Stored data
* * *

-- ==== Sys2Proof/Machine/PortOps.lean ====
section
/-!
DEFINITION. The ports of the ropes (spec/04 R104, R115, R117, R140, R141, Tables 4-13 and 4-16): an end's port, its statistics and events,
the frames it sends, and the start of a roll call.
-/

namespace Sys2Proof.Machine

/-! ## Ports -/

def Rope.port (r : Rope) : PortEnd → Port
  | .a => r.portA
  | .b => r.portB

def Rope.modPort (r : Rope) (e : PortEnd) (f : Port → Port) : Rope :=
  match e with
  | .a => { r with portA := f r.portA }
  | .b => { r with portB := f r.portB }

def State.modEnd (s : State) (i : Fin 40) (e : PortEnd) (f : Port → Port) : State := s.modRope i fun r => r.modPort e f

/-- PRTnn number of a string's port (01 Table 1-5). -/
def portNo (i : Fin 40) : PortEnd → Nat
  | .a => i.val + 1
  | .b => i.val + 41

/-- Counts in entry `k` of Table 4-16. -/
def State.portStat (s : State) (i : Fin 40) (e : PortEnd) (k : Fin 10) (by_ : Nat := 1) : State :=
  s.modEnd i e fun p => { p with stats := upd p.stats k fun n => satAdd max32 n by_ }

/-- Sends a master frame: it is counted, and `FCNT` of the port moves on (04 R104). -/
def State.sendFrame (s : State) (i : Fin 40) (e : PortEnd) (far : Bool) (code addr : Nat) (payload : List Byte) : State :=
  (s.portStat i e 0).modEnd i e fun p => { p with
    fcnt := (p.fcnt + 1) % 64, frames := p.frames ++ [masterFrame far code addr p.fcnt payload] }

/-- One more command for each of the nodes named, in the prediction of the port engine (04 R115). -/
def State.predict (s : State) (i : Fin 40) (ps : List Nat) : State :=
  s.modRope i fun r => { r with
    predicted := Vector.ofFn fun k : Fin 33 => if ps.contains k.val then (r.predicted[k] + 1) % 64 else r.predicted[k] }

/-- A rope event with the interrupt of its port's group (04 R140). -/
def State.portEvent (s : State) (i : Fin 40) (e : PortEnd) (code item : Nat) (data : List Byte := []) : State :=
  (s.irqRaise ((portNo i e - 1) / 10)).event code (strObj i) item data

/-- The data of events 0x1005, 0x1006 and 0x1013: port, position, traverse number (04 R141). -/
def State.whereBytes (s : State) (i : Fin 40) (e : PortEnd) (p : Nat) : List Byte :=
  u8 (portNo i e) ++ u8 p ++ u32 (s.trav.number.getD 0)

/-- Counts by position: 0 lost, 1 duplicated, 2 desynchronised, 3 CRC, 4 timeout (04 Table 4-13). -/
def State.countPos (s : State) (i : Fin 40) (kind p : Nat) : State :=
  s.modRope i fun r => { r with byPos := Sparse.put r.byPos (kind * 64 + p) (sat32 (Sparse.getD r.byPos (kind * 64 + p) 0)) }

/-- A command without a reply waits for a port's line (05 R157). -/
def State.addCast (s : State) (i : Fin 40) (e : PortEnd) (c : Cast) : State := s.modEnd i e fun q => { q with casts := q.casts ++ [c] }

/-- The casts of a port that `which` names go out one after the other, and the nodes count them (04 R115). -/
def State.flushCasts (s : State) (i : Fin 40) (e : PortEnd) (which : Cast → Bool) : State :=
  s.forEach ((s.ropes[i].port e).casts.filter which) fun t c =>
    ((t.modEnd i e fun q => { q with casts := q.casts.erase c }).sendFrame i e c.far c.code 0x3F c.payload).predict i c.nodes

/-- `ROLL_CALL_A` or `ROLL_CALL_B`, by the end that sends it (04 Table 4-6). -/
def rollCode : PortEnd → Nat
  | .a => 0x01
  | .b => 0x02

/-- A port takes its part in a roll call's start: its wake tone of 2 ms (06 R187), then `NOP` (04 R117). -/
def Port.beginRoll (q : Port) (now : Nat) : Port :=
  { q with txn := none, casts := [], far := none, toneAt := some now, free := now + ms 2 + us 8 }

/-- Starts a roll call of a string (04 R117, R121, 06 R187): each port in service sends its wake tone and `NOP`, and port A `ROLL_CALL_A` with
the value 0 offered. What the nodes answer comes with the roll call's end, and with it the frames of steps 3 to 5 in their order (log 172). -/
def State.startRollCall (s : State) (i : Fin 40) : State :=
  let t := s.modRope i fun r => { r with
    rollCall := 1, result := 0, rollMode := none, n := s.val (strObj i) 0x0012, portA := { r.portA with txn := none, casts := [] },
    portB := { r.portB with txn := none, casts := [] } }
  let use := [PortEnd.a, PortEnd.b].filter fun e => !(s.ropes[i].port e).failed
  let t := t.forEach use fun t e => (t.modEnd i e fun q => q.beginRoll s.now).sendFrame i e false 0x7F 0x3F []
  if use.contains .a then t.sendFrame i .a false (rollCode .a) 0x3F (pairPayload 0 0) else t

end Sys2Proof.Machine
end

* * *

Print the records above verbatim from their first line to the line containing "def State.portStat (s", both included, and stop there.

-- ==== Sys2Proof/Machine/PortOps.lean ====
section
/-!
DEFINITION. The ports of the ropes (spec/04 R104, R115, R117, R140, R141, Tables 4-13 and 4-16): an end's port, its statistics and events,
the frames it sends, and the start of a roll call.
-/

namespace Sys2Proof.Machine

/-! ## Ports -/

def Rope.port (r : Rope) : PortEnd → Port
  | .a => r.portA
  | .b => r.portB

def Rope.modPort (r : Rope) (e : PortEnd) (f : Port → Port) : Rope :=
  match e with
  | .a => { r with portA := f r.portA }
  | .b => { r with portB := f r.portB }

def State.modEnd (s : State) (i : Fin 40) (e : PortEnd) (f : Port → Port) : State := s.modRope i fun r => r.modPort e f

/-- PRTnn number of a string's port (01 Table 1-5). -/
def portNo (i : Fin 40) : PortEnd → Nat
  | .a => i.val + 1
  | .b => i.val + 41

/-- Counts in entry `k` of Table 4-16. -/
def State.portStat (s : State) (i : Fin 40) (e : PortEnd) (k : Fin 10) (by_ : Nat := 1) : State :=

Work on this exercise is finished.